Directions: Start at the line in the entries below that contains "let t := PowerState.ofCode (fld r.body 0 1)", stop at the line that contains "let on := c.idleCounts", and output exactly the lines in that span, both ends included.
:::
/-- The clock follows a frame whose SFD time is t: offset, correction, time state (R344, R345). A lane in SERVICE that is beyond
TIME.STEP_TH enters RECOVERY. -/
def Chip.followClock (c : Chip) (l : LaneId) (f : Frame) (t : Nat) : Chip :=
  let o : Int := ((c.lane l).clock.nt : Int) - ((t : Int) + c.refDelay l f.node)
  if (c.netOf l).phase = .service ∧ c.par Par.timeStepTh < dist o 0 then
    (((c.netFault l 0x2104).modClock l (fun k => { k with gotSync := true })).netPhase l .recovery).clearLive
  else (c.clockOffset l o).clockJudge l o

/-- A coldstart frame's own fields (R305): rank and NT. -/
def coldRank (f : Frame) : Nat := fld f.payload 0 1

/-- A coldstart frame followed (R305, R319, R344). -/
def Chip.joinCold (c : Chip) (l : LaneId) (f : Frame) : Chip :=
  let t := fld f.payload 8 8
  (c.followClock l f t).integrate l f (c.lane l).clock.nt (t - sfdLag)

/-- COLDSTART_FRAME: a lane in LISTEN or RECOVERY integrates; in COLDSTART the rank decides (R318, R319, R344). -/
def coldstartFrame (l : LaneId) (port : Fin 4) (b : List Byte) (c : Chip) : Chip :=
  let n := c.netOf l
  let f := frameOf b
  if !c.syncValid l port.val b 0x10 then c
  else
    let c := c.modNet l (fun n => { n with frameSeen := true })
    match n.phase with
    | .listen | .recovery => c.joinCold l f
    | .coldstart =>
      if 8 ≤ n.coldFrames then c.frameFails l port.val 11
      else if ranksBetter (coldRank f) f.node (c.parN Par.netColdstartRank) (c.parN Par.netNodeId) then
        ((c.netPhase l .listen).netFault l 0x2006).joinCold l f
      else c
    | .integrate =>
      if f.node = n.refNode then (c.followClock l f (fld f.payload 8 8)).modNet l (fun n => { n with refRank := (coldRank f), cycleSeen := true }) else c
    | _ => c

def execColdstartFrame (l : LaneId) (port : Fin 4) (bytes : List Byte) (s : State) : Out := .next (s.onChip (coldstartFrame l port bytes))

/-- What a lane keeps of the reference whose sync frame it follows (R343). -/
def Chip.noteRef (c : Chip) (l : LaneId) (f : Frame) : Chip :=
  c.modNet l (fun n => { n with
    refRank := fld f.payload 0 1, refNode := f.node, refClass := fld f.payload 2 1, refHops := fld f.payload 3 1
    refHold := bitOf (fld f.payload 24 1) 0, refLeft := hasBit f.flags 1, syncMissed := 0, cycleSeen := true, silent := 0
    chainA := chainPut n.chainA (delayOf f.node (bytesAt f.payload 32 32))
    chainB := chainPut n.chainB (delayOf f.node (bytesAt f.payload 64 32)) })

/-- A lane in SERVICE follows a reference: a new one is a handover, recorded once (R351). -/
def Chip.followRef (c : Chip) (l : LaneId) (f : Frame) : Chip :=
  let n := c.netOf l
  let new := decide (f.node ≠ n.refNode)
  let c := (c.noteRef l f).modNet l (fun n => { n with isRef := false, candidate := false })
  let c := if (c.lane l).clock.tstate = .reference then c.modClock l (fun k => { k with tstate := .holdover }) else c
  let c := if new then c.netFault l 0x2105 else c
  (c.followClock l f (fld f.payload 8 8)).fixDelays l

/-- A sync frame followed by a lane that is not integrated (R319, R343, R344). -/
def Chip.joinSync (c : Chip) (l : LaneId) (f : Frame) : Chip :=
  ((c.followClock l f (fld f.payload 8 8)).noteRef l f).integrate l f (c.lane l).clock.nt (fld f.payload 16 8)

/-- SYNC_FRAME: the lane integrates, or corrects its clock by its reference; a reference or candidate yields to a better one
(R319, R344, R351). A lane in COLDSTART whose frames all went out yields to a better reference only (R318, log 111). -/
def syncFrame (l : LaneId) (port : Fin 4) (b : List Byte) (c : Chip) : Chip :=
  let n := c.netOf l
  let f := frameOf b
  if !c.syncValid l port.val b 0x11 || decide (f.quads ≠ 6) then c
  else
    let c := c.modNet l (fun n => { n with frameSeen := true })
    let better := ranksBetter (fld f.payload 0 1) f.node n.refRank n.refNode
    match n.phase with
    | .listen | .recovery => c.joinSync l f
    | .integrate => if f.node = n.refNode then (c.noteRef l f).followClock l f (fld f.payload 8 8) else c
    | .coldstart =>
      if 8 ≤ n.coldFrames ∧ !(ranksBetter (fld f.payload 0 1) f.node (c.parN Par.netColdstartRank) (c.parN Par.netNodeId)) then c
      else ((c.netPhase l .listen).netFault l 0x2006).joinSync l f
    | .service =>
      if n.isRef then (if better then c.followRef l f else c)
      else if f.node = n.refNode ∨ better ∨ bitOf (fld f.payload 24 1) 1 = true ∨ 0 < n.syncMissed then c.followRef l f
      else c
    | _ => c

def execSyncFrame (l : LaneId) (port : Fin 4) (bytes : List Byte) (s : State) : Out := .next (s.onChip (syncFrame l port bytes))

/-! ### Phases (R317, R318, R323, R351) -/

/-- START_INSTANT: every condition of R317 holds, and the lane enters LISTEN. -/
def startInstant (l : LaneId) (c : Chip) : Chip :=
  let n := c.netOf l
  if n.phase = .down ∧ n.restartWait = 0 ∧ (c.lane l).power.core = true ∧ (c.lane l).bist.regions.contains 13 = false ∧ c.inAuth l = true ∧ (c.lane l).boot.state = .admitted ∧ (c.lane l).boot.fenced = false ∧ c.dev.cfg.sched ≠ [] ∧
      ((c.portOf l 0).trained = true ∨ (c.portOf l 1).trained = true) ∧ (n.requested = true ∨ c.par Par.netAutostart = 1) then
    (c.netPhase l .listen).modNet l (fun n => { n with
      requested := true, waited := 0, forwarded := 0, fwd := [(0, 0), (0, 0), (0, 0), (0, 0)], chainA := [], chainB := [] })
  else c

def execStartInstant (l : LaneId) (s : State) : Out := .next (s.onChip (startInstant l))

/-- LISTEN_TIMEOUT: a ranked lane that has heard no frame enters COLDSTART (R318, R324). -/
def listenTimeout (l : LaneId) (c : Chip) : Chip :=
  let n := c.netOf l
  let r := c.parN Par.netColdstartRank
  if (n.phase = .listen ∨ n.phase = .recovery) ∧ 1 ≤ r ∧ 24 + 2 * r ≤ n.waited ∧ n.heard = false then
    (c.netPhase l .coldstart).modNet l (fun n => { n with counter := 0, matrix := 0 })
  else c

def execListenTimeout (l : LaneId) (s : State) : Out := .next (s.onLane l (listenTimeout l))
:::
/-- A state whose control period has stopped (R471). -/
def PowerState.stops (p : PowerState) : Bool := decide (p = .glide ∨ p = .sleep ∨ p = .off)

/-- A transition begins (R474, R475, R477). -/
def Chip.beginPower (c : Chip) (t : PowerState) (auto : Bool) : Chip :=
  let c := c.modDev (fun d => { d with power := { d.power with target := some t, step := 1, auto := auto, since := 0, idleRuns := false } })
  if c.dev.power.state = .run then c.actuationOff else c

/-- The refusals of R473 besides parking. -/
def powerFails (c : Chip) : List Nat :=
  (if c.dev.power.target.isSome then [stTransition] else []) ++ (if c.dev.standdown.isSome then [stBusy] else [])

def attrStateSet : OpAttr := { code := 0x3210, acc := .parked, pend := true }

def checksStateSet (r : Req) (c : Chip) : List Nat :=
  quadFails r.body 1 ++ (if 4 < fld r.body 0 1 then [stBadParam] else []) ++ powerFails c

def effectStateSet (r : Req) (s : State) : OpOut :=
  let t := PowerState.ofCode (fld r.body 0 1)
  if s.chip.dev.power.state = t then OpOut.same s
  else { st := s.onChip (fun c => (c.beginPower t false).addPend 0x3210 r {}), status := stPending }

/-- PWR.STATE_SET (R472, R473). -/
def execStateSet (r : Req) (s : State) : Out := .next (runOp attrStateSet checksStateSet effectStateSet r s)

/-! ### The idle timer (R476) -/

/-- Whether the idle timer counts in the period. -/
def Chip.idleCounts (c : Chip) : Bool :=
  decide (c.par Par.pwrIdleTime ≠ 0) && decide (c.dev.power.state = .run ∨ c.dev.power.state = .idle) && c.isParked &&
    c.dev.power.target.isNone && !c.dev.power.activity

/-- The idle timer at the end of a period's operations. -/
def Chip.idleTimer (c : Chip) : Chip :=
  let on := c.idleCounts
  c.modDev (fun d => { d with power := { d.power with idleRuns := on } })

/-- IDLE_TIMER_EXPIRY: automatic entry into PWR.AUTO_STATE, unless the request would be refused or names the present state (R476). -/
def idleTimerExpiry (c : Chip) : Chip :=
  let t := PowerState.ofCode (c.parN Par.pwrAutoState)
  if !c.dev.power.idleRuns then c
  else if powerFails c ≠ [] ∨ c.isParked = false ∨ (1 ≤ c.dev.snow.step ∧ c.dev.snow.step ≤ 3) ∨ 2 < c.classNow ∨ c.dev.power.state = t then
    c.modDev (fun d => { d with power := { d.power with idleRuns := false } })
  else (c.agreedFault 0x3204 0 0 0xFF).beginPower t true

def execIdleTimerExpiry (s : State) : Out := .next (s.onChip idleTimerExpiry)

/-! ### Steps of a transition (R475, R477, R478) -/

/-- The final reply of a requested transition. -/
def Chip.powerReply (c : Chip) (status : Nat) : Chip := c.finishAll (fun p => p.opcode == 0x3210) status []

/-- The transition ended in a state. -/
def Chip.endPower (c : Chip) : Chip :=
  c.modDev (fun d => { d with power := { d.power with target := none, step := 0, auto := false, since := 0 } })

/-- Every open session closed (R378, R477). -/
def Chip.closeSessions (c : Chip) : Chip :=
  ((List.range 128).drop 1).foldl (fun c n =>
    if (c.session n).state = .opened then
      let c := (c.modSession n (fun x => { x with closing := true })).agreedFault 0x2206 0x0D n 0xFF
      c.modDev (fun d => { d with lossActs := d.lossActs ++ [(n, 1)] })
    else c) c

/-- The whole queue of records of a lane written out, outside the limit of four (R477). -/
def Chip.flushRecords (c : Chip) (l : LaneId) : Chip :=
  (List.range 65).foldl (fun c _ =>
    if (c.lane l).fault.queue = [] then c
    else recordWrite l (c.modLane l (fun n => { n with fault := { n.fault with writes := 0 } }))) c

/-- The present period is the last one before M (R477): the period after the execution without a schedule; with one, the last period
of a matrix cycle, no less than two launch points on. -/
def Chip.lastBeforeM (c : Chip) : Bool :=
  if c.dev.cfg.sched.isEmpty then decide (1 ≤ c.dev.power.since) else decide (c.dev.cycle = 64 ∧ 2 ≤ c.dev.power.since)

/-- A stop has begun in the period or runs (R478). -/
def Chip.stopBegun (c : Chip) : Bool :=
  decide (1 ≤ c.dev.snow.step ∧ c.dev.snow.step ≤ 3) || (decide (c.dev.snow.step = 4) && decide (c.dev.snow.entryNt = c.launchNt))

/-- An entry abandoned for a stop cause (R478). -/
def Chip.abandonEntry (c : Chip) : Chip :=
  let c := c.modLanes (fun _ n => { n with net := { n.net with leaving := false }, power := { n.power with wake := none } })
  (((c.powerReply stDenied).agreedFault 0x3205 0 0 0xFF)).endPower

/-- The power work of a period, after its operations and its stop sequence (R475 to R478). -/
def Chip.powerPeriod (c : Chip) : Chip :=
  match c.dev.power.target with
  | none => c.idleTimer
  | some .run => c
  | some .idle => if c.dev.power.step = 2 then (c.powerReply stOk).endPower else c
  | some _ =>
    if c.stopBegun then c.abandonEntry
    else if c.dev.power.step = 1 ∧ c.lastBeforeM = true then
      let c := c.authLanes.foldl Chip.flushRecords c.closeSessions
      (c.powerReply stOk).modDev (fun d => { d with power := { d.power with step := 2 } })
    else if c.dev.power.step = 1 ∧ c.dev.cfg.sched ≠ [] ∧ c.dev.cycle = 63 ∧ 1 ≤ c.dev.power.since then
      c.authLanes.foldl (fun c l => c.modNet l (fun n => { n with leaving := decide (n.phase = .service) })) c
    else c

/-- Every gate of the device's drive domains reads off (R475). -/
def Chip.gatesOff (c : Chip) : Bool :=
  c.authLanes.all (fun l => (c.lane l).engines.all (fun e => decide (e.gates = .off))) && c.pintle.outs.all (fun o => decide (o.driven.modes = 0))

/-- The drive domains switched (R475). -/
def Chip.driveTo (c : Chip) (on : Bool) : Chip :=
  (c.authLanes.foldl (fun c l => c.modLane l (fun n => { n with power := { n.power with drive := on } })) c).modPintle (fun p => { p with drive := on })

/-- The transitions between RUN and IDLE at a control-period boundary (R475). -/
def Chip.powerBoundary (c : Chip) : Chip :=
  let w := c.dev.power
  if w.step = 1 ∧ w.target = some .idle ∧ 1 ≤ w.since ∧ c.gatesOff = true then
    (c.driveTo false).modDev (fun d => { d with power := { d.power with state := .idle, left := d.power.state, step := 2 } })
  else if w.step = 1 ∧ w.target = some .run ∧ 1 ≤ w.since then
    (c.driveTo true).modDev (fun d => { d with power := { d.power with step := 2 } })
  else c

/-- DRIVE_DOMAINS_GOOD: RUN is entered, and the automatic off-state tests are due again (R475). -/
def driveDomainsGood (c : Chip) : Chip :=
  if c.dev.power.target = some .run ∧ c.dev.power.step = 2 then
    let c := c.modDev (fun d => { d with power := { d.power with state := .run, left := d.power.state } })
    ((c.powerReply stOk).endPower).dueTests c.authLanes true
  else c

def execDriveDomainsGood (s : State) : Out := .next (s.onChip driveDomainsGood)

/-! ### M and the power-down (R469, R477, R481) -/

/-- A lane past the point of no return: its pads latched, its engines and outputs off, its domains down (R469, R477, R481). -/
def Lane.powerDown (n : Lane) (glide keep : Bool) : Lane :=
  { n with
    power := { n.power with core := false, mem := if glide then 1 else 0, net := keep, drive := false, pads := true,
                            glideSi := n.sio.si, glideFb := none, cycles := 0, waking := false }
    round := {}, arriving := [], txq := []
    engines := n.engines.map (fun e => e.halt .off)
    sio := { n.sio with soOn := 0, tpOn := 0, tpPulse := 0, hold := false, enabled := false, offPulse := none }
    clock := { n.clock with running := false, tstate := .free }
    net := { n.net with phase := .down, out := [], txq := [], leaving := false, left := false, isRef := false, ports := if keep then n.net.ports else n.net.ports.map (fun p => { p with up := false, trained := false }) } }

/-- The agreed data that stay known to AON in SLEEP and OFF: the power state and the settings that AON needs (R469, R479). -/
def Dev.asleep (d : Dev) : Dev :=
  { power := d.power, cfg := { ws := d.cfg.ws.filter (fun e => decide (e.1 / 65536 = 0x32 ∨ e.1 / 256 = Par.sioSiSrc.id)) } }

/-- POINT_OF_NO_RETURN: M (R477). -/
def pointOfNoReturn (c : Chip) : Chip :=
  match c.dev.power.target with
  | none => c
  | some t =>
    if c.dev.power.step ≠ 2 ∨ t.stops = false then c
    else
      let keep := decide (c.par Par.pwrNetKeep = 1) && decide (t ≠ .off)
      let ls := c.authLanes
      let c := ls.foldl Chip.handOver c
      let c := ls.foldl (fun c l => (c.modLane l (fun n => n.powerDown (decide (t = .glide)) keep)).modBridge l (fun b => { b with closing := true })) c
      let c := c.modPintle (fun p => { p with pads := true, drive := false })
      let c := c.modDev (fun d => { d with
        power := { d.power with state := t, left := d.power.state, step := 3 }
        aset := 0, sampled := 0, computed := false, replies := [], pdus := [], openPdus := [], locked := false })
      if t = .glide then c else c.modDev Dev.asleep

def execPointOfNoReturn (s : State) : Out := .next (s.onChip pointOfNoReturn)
:::
Exercise response:
  let t := PowerState.ofCode (fld r.body 0 1)
  if s.chip.dev.power.state = t then OpOut.same s
  else { st := s.onChip (fun c => (c.beginPower t false).addPend 0x3210 r {}), status := stPending }

/-- PWR.STATE_SET (R472, R473). -/
def execStateSet (r : Req) (s : State) : Out := .next (runOp attrStateSet checksStateSet effectStateSet r s)

/-! ### The idle timer (R476) -/

/-- Whether the idle timer counts in the period. -/
def Chip.idleCounts (c : Chip) : Bool :=
  decide (c.par Par.pwrIdleTime ≠ 0) && decide (c.dev.power.state = .run ∨ c.dev.power.state = .idle) && c.isParked &&
    c.dev.power.target.isNone && !c.dev.power.activity

/-- The idle timer at the end of a period's operations. -/
def Chip.idleTimer (c : Chip) : Chip :=
  let on := c.idleCounts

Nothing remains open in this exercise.